Saved entries
>>>>

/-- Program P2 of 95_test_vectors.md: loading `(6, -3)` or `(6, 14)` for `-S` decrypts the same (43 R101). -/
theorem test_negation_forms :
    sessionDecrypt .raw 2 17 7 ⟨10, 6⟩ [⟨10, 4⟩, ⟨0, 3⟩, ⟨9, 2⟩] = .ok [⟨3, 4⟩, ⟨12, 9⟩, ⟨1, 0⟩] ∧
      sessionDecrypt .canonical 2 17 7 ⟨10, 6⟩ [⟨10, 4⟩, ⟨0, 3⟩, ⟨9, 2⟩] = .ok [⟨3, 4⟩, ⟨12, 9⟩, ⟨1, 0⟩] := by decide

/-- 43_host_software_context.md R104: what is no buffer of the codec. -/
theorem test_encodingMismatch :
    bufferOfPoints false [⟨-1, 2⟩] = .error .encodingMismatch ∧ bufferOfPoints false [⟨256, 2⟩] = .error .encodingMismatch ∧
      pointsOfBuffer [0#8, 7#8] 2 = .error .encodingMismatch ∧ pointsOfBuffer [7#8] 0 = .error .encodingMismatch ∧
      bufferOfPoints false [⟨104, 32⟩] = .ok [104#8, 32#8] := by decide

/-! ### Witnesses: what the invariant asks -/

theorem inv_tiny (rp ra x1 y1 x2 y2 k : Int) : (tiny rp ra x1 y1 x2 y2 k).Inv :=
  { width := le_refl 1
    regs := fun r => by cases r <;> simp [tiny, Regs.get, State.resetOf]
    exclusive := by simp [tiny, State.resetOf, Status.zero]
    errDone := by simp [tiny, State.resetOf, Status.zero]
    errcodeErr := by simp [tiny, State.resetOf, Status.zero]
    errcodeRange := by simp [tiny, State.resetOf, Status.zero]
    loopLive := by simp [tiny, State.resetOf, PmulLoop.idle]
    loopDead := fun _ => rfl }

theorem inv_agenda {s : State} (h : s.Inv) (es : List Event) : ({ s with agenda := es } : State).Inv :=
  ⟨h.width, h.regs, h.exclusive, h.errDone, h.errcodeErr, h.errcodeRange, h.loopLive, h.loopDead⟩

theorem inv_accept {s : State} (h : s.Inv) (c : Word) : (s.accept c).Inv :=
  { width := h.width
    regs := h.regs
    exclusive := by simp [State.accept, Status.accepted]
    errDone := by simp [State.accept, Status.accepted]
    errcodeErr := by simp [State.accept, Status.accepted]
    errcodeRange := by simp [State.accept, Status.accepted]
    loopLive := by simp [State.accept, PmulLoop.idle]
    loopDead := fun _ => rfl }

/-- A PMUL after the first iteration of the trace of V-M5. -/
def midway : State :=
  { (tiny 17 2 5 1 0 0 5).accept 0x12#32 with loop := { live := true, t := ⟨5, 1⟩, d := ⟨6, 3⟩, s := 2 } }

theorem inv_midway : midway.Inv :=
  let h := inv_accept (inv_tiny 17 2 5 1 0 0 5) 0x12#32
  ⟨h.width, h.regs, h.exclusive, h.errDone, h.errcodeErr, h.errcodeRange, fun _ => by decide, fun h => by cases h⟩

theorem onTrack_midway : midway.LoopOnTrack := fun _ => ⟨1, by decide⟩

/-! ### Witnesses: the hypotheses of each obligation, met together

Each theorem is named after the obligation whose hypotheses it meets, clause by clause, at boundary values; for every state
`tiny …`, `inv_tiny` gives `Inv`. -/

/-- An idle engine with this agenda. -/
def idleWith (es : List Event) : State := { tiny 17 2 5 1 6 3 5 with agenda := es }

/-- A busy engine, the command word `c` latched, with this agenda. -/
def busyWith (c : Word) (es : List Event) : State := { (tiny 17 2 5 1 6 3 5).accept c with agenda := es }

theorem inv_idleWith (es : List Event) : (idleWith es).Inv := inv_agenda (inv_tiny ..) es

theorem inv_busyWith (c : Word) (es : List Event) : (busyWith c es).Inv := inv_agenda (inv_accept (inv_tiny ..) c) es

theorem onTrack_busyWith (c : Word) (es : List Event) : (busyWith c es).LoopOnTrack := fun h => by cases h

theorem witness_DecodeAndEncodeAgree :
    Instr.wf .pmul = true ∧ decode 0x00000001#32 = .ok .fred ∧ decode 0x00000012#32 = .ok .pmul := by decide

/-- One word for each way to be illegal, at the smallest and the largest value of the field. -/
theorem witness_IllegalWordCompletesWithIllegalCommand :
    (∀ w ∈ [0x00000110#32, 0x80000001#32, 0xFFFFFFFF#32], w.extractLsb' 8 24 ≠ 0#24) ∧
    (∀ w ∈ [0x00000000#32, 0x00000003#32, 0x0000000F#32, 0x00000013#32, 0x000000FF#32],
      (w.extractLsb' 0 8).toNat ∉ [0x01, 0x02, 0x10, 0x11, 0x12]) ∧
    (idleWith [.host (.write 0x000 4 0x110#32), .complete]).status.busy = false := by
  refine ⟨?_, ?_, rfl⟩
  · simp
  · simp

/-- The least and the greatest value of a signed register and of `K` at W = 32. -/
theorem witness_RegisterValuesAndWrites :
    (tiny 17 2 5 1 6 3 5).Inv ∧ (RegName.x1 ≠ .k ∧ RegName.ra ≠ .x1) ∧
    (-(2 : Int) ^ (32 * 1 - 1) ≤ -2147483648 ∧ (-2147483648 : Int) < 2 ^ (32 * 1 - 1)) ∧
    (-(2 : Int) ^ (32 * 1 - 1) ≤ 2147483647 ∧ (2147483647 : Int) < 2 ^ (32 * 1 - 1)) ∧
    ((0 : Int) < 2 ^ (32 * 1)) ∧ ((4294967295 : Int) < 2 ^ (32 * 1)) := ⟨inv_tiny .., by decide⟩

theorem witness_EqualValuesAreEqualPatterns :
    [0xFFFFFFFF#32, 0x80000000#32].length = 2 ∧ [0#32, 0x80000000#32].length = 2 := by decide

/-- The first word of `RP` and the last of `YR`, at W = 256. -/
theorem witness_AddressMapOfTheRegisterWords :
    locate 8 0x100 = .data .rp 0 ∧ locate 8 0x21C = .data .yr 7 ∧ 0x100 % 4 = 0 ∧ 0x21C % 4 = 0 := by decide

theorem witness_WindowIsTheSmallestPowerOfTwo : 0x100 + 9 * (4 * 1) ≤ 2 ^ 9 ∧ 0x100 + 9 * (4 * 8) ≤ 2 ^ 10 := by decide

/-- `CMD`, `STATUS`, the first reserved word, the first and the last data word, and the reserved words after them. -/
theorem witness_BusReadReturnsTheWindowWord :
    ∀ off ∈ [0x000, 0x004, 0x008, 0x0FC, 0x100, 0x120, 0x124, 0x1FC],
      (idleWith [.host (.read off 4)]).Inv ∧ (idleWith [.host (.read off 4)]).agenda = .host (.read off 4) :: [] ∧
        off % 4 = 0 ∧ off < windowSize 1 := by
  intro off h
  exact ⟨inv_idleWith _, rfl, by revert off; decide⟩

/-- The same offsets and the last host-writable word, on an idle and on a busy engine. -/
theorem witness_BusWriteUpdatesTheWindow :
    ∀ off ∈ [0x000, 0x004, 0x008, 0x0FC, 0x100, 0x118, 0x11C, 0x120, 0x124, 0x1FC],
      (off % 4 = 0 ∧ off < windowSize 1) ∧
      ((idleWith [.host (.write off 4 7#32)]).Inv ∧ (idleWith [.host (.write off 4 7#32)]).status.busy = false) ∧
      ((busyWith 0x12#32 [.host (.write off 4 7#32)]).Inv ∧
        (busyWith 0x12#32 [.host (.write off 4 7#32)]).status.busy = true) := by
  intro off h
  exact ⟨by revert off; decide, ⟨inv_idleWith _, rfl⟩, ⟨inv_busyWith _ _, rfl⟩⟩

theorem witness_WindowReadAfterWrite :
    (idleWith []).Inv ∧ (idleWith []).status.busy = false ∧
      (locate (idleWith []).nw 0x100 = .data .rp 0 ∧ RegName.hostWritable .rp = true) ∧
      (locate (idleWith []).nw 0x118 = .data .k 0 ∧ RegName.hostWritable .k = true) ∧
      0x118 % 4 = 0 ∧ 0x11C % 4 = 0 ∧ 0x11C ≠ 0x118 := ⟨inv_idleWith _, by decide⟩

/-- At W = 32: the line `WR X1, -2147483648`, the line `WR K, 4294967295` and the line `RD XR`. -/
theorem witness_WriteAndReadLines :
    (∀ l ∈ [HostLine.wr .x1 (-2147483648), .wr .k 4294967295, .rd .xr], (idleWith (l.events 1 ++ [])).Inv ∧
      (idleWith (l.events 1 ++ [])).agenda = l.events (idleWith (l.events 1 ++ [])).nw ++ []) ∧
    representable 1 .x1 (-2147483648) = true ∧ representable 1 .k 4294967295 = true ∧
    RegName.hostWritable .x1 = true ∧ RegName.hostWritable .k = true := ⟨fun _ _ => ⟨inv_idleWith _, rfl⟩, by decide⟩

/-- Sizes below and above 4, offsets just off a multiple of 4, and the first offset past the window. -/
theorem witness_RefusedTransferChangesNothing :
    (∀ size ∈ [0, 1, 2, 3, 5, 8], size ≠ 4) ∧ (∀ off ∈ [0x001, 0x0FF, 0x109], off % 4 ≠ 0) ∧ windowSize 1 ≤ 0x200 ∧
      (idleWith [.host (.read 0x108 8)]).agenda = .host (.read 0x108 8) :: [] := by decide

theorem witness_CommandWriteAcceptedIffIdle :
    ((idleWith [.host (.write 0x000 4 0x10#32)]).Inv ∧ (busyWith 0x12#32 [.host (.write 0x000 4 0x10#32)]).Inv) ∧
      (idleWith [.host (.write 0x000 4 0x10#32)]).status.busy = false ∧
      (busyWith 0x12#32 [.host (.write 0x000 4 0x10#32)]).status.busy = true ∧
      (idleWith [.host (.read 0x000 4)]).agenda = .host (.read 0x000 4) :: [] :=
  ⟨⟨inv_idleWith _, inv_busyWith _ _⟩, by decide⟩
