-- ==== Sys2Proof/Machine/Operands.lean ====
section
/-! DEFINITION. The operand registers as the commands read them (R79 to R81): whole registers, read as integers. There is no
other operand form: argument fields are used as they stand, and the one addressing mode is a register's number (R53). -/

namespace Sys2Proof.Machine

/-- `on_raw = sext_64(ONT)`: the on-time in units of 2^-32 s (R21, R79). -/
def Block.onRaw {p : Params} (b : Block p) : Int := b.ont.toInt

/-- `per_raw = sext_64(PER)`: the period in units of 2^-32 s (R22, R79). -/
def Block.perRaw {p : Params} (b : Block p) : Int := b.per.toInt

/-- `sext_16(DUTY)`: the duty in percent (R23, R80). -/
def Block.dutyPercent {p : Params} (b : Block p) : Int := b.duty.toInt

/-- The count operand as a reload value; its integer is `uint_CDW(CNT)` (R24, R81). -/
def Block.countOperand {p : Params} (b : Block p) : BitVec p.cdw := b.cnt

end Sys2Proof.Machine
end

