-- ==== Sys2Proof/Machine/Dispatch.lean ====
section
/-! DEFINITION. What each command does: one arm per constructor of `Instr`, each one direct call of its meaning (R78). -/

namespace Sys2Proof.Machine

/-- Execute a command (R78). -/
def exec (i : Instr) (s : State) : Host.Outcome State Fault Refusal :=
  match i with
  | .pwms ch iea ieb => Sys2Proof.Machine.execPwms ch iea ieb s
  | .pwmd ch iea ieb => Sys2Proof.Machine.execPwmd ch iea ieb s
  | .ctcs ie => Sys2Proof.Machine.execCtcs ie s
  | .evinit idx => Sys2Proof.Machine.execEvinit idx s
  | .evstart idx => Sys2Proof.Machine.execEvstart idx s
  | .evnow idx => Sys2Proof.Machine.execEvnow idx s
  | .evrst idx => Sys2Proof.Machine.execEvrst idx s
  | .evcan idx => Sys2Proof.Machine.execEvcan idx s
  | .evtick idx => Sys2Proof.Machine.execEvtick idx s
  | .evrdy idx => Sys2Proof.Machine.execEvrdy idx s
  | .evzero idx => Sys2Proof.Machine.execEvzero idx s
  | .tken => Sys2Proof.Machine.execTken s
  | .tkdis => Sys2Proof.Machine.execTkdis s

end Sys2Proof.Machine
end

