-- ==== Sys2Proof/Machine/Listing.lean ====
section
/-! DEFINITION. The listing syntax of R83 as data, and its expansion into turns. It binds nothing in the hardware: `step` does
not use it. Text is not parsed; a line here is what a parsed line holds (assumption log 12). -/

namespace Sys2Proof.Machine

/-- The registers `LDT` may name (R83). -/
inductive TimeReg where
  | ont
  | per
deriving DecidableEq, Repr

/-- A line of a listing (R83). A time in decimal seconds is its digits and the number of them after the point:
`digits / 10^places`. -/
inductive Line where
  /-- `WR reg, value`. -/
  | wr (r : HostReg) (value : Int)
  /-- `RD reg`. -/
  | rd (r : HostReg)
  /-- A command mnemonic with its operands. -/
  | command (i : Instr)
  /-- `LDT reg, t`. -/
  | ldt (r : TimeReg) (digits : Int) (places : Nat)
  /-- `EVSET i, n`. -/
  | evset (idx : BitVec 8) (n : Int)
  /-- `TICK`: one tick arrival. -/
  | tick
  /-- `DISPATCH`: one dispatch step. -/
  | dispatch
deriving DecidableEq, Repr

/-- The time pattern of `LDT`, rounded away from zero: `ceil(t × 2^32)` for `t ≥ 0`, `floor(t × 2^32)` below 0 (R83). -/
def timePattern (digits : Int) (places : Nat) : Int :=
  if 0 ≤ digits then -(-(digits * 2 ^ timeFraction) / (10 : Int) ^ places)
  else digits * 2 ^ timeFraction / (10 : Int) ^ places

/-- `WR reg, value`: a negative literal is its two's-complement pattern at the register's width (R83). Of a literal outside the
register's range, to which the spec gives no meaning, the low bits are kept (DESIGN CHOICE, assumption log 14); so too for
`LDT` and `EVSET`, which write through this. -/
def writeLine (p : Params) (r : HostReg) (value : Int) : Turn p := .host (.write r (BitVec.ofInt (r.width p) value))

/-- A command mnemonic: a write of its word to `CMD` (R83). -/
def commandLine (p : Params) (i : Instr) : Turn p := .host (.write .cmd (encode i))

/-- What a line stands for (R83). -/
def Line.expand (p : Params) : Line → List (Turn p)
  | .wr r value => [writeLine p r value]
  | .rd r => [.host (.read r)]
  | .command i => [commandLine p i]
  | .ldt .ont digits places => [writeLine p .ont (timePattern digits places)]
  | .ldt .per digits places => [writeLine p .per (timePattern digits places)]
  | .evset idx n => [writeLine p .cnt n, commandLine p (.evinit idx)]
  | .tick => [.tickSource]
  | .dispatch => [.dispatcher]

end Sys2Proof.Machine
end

<<<<

TASK DESCRIPTION:
Within the data above, the lines from the one with "rd (r : HostReg)" to the one with "for (R83). -/" must be repeated exactly; no other line belongs in the answer.

EXPECTED ANSWER:
  | rd (r : HostReg)
  /-- A command mnemonic with its operands. -/
  | command (i : Instr)
  /-- `LDT reg, t`. -/
  | ldt (r : TimeReg) (digits : Int) (places : Nat)
  /-- `EVSET i, n`. -/
  | evset (idx : BitVec 8) (n : Int)
  /-- `TICK`: one tick arrival. -/
  | tick
  /-- `DISPATCH`: one dispatch step. -/
  | dispatch
deriving DecidableEq, Repr

/-- The time pattern of `LDT`, rounded away from zero: `ceil(t × 2^32)` for `t ≥ 0`, `floor(t × 2^32)` below 0 (R83). -/
def timePattern (digits : Int) (places : Nat) : Int :=
  if 0 ≤ digits then -(-(digits * 2 ^ timeFraction) / (10 : Int) ^ places)
  else digits * 2 ^ timeFraction / (10 : Int) ^ places

/-- `WR reg, value`: a negative literal is its two's-complement pattern at the register's width (R83). Of a literal outside the
register's range, to which the spec gives no meaning, the low bits are kept (DESIGN CHOICE, assumption log 14); so too for
`LDT` and `EVSET`, which write through this. -/
def writeLine (p : Params) (r : HostReg) (value : Int) : Turn p := .host (.write r (BitVec.ofInt (r.width p) value))

/-- A command mnemonic: a write of its word to `CMD` (R83). -/
def commandLine (p : Params) (i : Instr) : Turn p := .host (.write .cmd (encode i))

/-- What a line stands for (R83). -/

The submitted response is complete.